Os números mostram que de cada 10 latino-americanos 6 não confiam nas instituições da democracia. As alternativas políticas de direita, centro-liberal e esquerda não conseguiram produzir resultados expressivamente diferentes umas das outras, o que mostra que a região está mergulhada em grave crise de perspectivas em relação ao futuro. As diferentes alternativas parecem mover-se na lógica de produzirem resultados razoáveis quando ascendem ao poder para acabar em crise. Os novos ciclos de governos de alternativas que se alternam não são capazes de romper a trágica normalidade. O Uruguai é a única exceção, pois vem conseguindo aumentar os índices de confiança em todas as instituições da democracia com o passar dos anos.

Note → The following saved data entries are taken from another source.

-- ==== Sys2Proof/Machine/Display.lean ====
section
/-! DEFINITION. The framebuffer instructions (spec/43_display.md R127 to R133). -/

namespace Sys2Proof.Machine

/-- CLS (R128). -/
def execCls (s : State) : Result := .next { s with fb := blankScreen }

/-- The screen and the collision flag after a sprite is drawn at the origin Vx and Vy name (R129). -/
def State.drawSprite (s : State) (x y : Reg) (sprite : List Byte) : Framebuffer × Bool :=
  blitRows (s.fb, false) (s.originRow y) (s.originCol x) sprite

/-- DRW Vx, Vy, n (R129): coordinates and all sprite bytes are read first, VF is written last (R133). -/
def execDrw (x y : Reg) (n : Nibble) (s : State) : Result :=
  s.transfer n.toNat (fun addrs =>
    State.setReg { s with fb := (s.drawSprite x y (addrs.map s.byteAt)).1 } VF
      (flagByte (s.drawSprite x y (addrs.map s.byteAt)).2))

end Sys2Proof.Machine
end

O advento da Internet não conseguiu melhorar a confiança dos latino-americanos. A debilidade das redes sociais, das organizações da sociedade civil e dos valores de solidariedade e de comunidade resultam da disseminação da cultura de que apenas o esforço individual, mesmo que através da burla e da fraude social, é o caminho mais adequado para melhorar de vida. A profunda desigualdade da região gera violência e desconfiança. A conclusão do estudo indica que os níveis de confiança só crescerão com o avanço da democracia. A democracia só avançará se as desigualdades econômicas, sociais e de poder forem reduzidas. O desmantelamento das desigualdades requer luta solidária e empreendimentos sociais coletivos.